A small collection of performance enhancements aimed at reducing the number of times the data is traversed.

Also improved percentile computation by computing them all at once instead of one at a time (and avoid recreating the compressed array each time).

groutr · 2022-11-09T06:51:23Z

src/rasterstats/main.py

-                    except AttributeError:
-                        pixel_count = dict(zip([np.asscalar(k) for k in keys],
-                                               [np.asscalar(c) for c in counts]))
+                    pixel_count = dict(zip(keys.tolist(), counts.tolist()))


This builds pixel_count in C instead of Python, and is consequently significantly faster.
Also, pixel_count should really be a list of tuples. Floats do not make good keys in hash table.

Good idea on the pixel_count calcs.

Tuples would work, though I'm hestitant to change that now due to backwards compatibility with existing code. I'd consider it thought. But In practice, categorical rasters (the only rasters it would make sense to request pixel counts on) are going to be some integer dtype. A categorical float would be exceedingly rare.

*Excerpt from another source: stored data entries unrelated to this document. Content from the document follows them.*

/-- R508: a write to I2C_RECOVER: 9 clocks and a STOP; `freed` says whether the bus came free. -/
def State.opI2cRecover (s : State) (ni n : Nat) (v : DWord) (freed : Bool) : State :=
  let (s1, act) := s.storeReg ni (R.I2C_RECOVER n) v
  if (F.I2C_RECOVER_GO n).of act = 0 then s1 else
  let s2 := s1.setI2c n { s1.i2c n with hold := false }
  if freed && s2.bankLive 0 then ((s2.setFld (F.I2C_STAT_BUS_STUCK n) 0).setFld (F.I2C_STAT_SDA n) 1).setFld (F.I2C_STAT_SCL n) 1 else s2

/-! ### ADCs -/

/-- An ADC at rest. -/
def AdcPort.idle : AdcPort := ⟨none, none, [], []⟩

/-- ADC `n`. -/
def State.adc (s : State) (n : Nat) : AdcPort := SMap.get (fun _ => AdcPort.idle) s.field.adc n

/-- Replace ADC `n`; ADC_FIFO shows it. -/
def State.setAdc (s : State) (n : Nat) (p : AdcPort) : State :=
  let s1 : State := { s with field := { s.field with adc := SMap.put (fun _ => AdcPort.idle) s.field.adc n p } }
  (((s1.setFld (F.ADC_FIFO_LEVEL n) p.fifo.length).setFld (F.ADC_FIFO_PEAK n) (max (s1.fld (F.ADC_FIFO_PEAK n)) p.fifo.length)).setFlag
    (F.ADC_FIFO_PENDING n) p.held.isSome).setFlag (F.ADC_FIFO_BUSY n) p.run.isSome

/-- R165, R510: the phase word of this instant; none while Reed is not valid. -/
def State.phaseNow (s : State) : Option Nat :=
  if s.flag F.REED_STATE_VALID then some (s.fld F.REED_NOW_PHASE) else none

/-- R509: a sequence starts, under the configuration written by then (R518). -/
def State.adcStart (s : State) (n : Nat) (stamp : Option Nat) : State :=
  s.setAdc n { s.adc n with run := some ⟨stamp, 0, s.raw (R.ADC_SEQ n), s.flag (F.ADC_CFG_FORMAT n), s.flag (F.ADC_CFG_CONT n), false⟩ }

/-- R510: a trigger at the ADC: starts a sequence, is held, or is missed. -/
def State.adcTrigger (s : State) (n : Nat) (stamp : Option Nat) : State :=
  let p := s.adc n
  if p.run.isNone then s.adcStart n stamp
  else if p.held.isNone then s.setAdc n { p with held := some stamp }
  else (s.bumpSat (F.ADC_STAT_MISSED n) (F.ADC_STAT_MSAT n)).raise (P.ADC n) E.ADC_MISSED

/-- R509: a trigger of a source that ADC_TRIG accepts. -/
def State.adcFromAt (s : State) (n : Nat) (src : AdcSource) (stamp : Option Nat) : State :=
  let en := match src with
    | .reed => s.flag (F.ADC_TRIG_REED n)
    | .shuttle => s.flag (F.ADC_TRIG_SHUTTLE n)
    | .sw => s.flag (F.ADC_TRIG_SW n)
  if en && s.ioLive (P.ADC n) then s.adcTrigger n stamp else s

/-- A trigger stamped with the phase of this instant. -/
def State.adcFrom (s : State) (n : Nat) (src : AdcSource) : State := s.adcFromAt n src s.phaseNow

/-- R511: a raw code calibrated and formatted. -/
def adcSample (raw gain : Nat) (offset : Int) (format : Bool) : Nat :=
  let v := ((raw * gain / 32768 : Nat) : Int) + offset
  let u := if v < 0 then 0 else if 65535 < v then 65535 else v.toNat
  if format then (u + 32768) % 65536 else u

/-- The input a sequence converts next. -/
def AdcSequence.input (q : AdcSequence) : Nat := Bits.get q.seq (3 * q.done) 3

/-- R511: the limit comparator judges the last raw code of its input; producer 60 or 61 is its level. -/
def State.adcCompare (s : State) (n : Nat) : State :=
  let out := s.flag (F.ADC_LIMIT_EN n) && (match AMap.get? (s.adc n).raws (s.fld (F.ADC_LIMIT_INPUT n)) with
    | some raw => decide (raw < s.fld (F.ADC_LIMIT_LOW n) ∨ s.fld (F.ADC_LIMIT_HIGH n) < raw)
    | none => false)
  let was := s.shuttle.levels.testBit (60 + n)
  let l := clearBits s.shuttle.levels (2 ^ (60 + n)) + (if out then 2 ^ (60 + n) else 0)
  let s1 : State := { s with shuttle := { s.shuttle with levels := l } }
  if out && ! was then s1.raise (P.ADC n) E.ADC_LIMIT else s1

/-- R511: a raw code of input `input`. -/
def State.adcRaw (s : State) (n input raw : Nat) : State :=
  (s.setAdc n { s.adc n with raws := AMap.put (s.adc n).raws input raw }).adcCompare n

/-- R511: the next conversion of the sequence under way brings the raw code `raw`. -/
def State.opConversion (s : State) (n raw : Nat) : State :=
  if ! s.ioLive (P.ADC n) then s else
  let p := s.adc n
  match p.run with
  | none => s
  | some q =>
    if Bits.get q.seq 24 3 < q.done then s else
    let input := q.input
    let s1 := s.adcRaw n input raw
    let p := s1.adc n
    let q1 : AdcSequence := { q with done := q.done + 1 }
    if q.dead then s1.setAdc n { p with run := some q1 }
    else if 4096 ≤ p.fifo.length then
      (((s1.setAdc n { p with run := some { q1 with dead := true }, fifo := [] }).bumpSat (F.ADC_STAT_OVERFLOWS n) (F.ADC_STAT_OSAT n)).raise
        (P.ADC n) E.ADC_OVERFLOW).portError 4 (0x20 + n) 1
    else
      let v := adcSample raw (s1.fld (F.ADC_CAL_GAIN n)) (sext 16 (s1.fld (F.ADC_CAL_OFFSET n))) q.format
      let (angle, s2) := match q.stamp with
        | some w => (w % 65536, s1)
        | none => let (x, t) := s1.takeFree; (x.toNat % 65536, t)
      ((s2.setAdc n { p with run := some q1, fifo := p.fifo ++ [(v, q.stamp)] }).setFld (F.ADC_LAST_SAMPLE n input) v).setFld
        (F.ADC_LAST_ANGLE n input) angle

/-- R509, R510: a sequence whose conversions are done ends: producer 58 or 59 pulses, and a held trigger starts the next, or
CONT does. -/
def State.opSequenceEnd (s : State) (n : Nat) : State :=
  if ! s.ioLive (P.ADC n) then s else
  let p := s.adc n
  match p.run with
  | none => s
  | some q =>
    if q.done ≤ Bits.get q.seq 24 3 then s else
    let s1 := s.pulse (58 + n)
    match p.held with
    | some st => (s1.setAdc n { p with run := none, held := none }).adcStart n st
    | none =>
      let s2 := s1.setAdc n { p with run := none }
      if q.cont then s2.adcStart n s2.phaseNow else s2

/-- R509: a write to ADC_CFG; FLUSH empties the FIFO. -/
def State.opAdcCfg (s : State) (ni n : Nat) (v : DWord) : State :=
  let (s1, act) := s.storeReg ni (R.ADC_CFG n) v
  if (F.ADC_CFG_FLUSH n).of act = 0 then s1 else s1.setAdc n { s1.adc n with fifo := [] }

/-- R509: a write to ADC_SW_TRIG. -/
def State.opSwTrig (s : State) (ni n : Nat) (v : DWord) : State :=
  let (s1, act) := s.storeReg ni (R.ADC_SW_TRIG n) v
  if (F.ADC_SW_TRIG_GO n).of act = 0 then s1 else s1.adcFrom n .sw

/-- R396: the samples before the first stamped with START_ANGLE. -/
def alignDrop (angle : Nat) : List (Nat × Option Nat) → List (Nat × Option Nat)
  | [] => []
  | (v, st) :: r => if st.any (fun w => w % 65536 == angle) then (v, st) :: r else alignDrop angle r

Perhaps adding a note about this stat being intended for categorical rasters in the docstring would be enough.

groutr · 2022-11-09T06:56:45Z

src/rasterstats/main.py

@@ -205,14 +207,10 @@ def gen_zonal_stats(
                if 'count' in stats:  # special case, zero makes sense here
                    feature_stats['count'] = 0
            else:
+                valid = masked.compressed()
+                keys, counts = np.unique(valid, return_counts=True)


The unique elements, keys, has the really useful property of being sorted. We can take advantage of that for several stats and thus eliminate two O(n) passes (min, max) over the raster data. We can also use it to avoid a sort in computing the median.

Nice idea. I like this approach. Two comments:

We could eliminate the np.unique call when the stats do not require it. I guess most stats do now... but we could avoid it entirely if the stats were only mean, count or std

This impacts memory usage. Keeping the entire keys and counts arrays in memory for the remainder of the loop might be a bad tradeoff in some cases. Prior to this PR, the unique stat was the only one that called np.unique, and users had to opt in. That stat is intended for categorical rasters - using it on continuous values would not make much sense. Now we're calling np.unique on every invocation and using that to derive other stats - fine in theory. But for continuous rasters or those with 16+ bits per band, there's not likely to be any duplicates - meaning we're allocating a keys and counts array that are both roughly the length of the masked array itself (possible 200% increase in memory footprint). This causes a performance regression for several use cases; code which never had to call np.unique now does, and allocates huge chunks of memory as a result. Multiple O(n) passes have the advantage of not requiring new allocations unless unique is specifically requested.

So while this may speed up some use cases, it may slow down others and will certainly cause additional resource usage. I'll have to do some more testing to quantify the impact and evaluate the tradeoffs

groutr · 2022-11-09T07:40:42Z

A quick benchmark using some datasets from your blog @perrygeo (https://www.perrygeo.com/zonal-stats-with-postgis-rasters-part-2.html)

import time
import rasterstats
print(rasterstats)
from rasterstats import zonal_stats

start = time.perf_counter()
stats = zonal_stats(
    "ne_50m_admin_0_countries/ne_50m_admin_0_countries.shp",
    "wc2.1_2.5m_tavg/wc2.1_2.5m_tavg_07.tif",
    stats=["unique", "range", "std", "sum", "mean", "count", "std", "min", "max", "median", "percentile_.1", "percentile_.5", "percentile_.9"]
)
print(time.perf_counter() - start)

On my laptop, the latest version of rasterstats runs in 11.847925074999694s. With this PR, that runtime drops to 8.6056675789996s

perrygeo

Thanks @groutr - excellent work!

I'm concerned about the additional memory usage here. I need to run some more rigorous benchmarks to quantify the impact on all the various edge cases

Hopefully it's a net win for speed in most cases, and a tolerable increase in memory footprint.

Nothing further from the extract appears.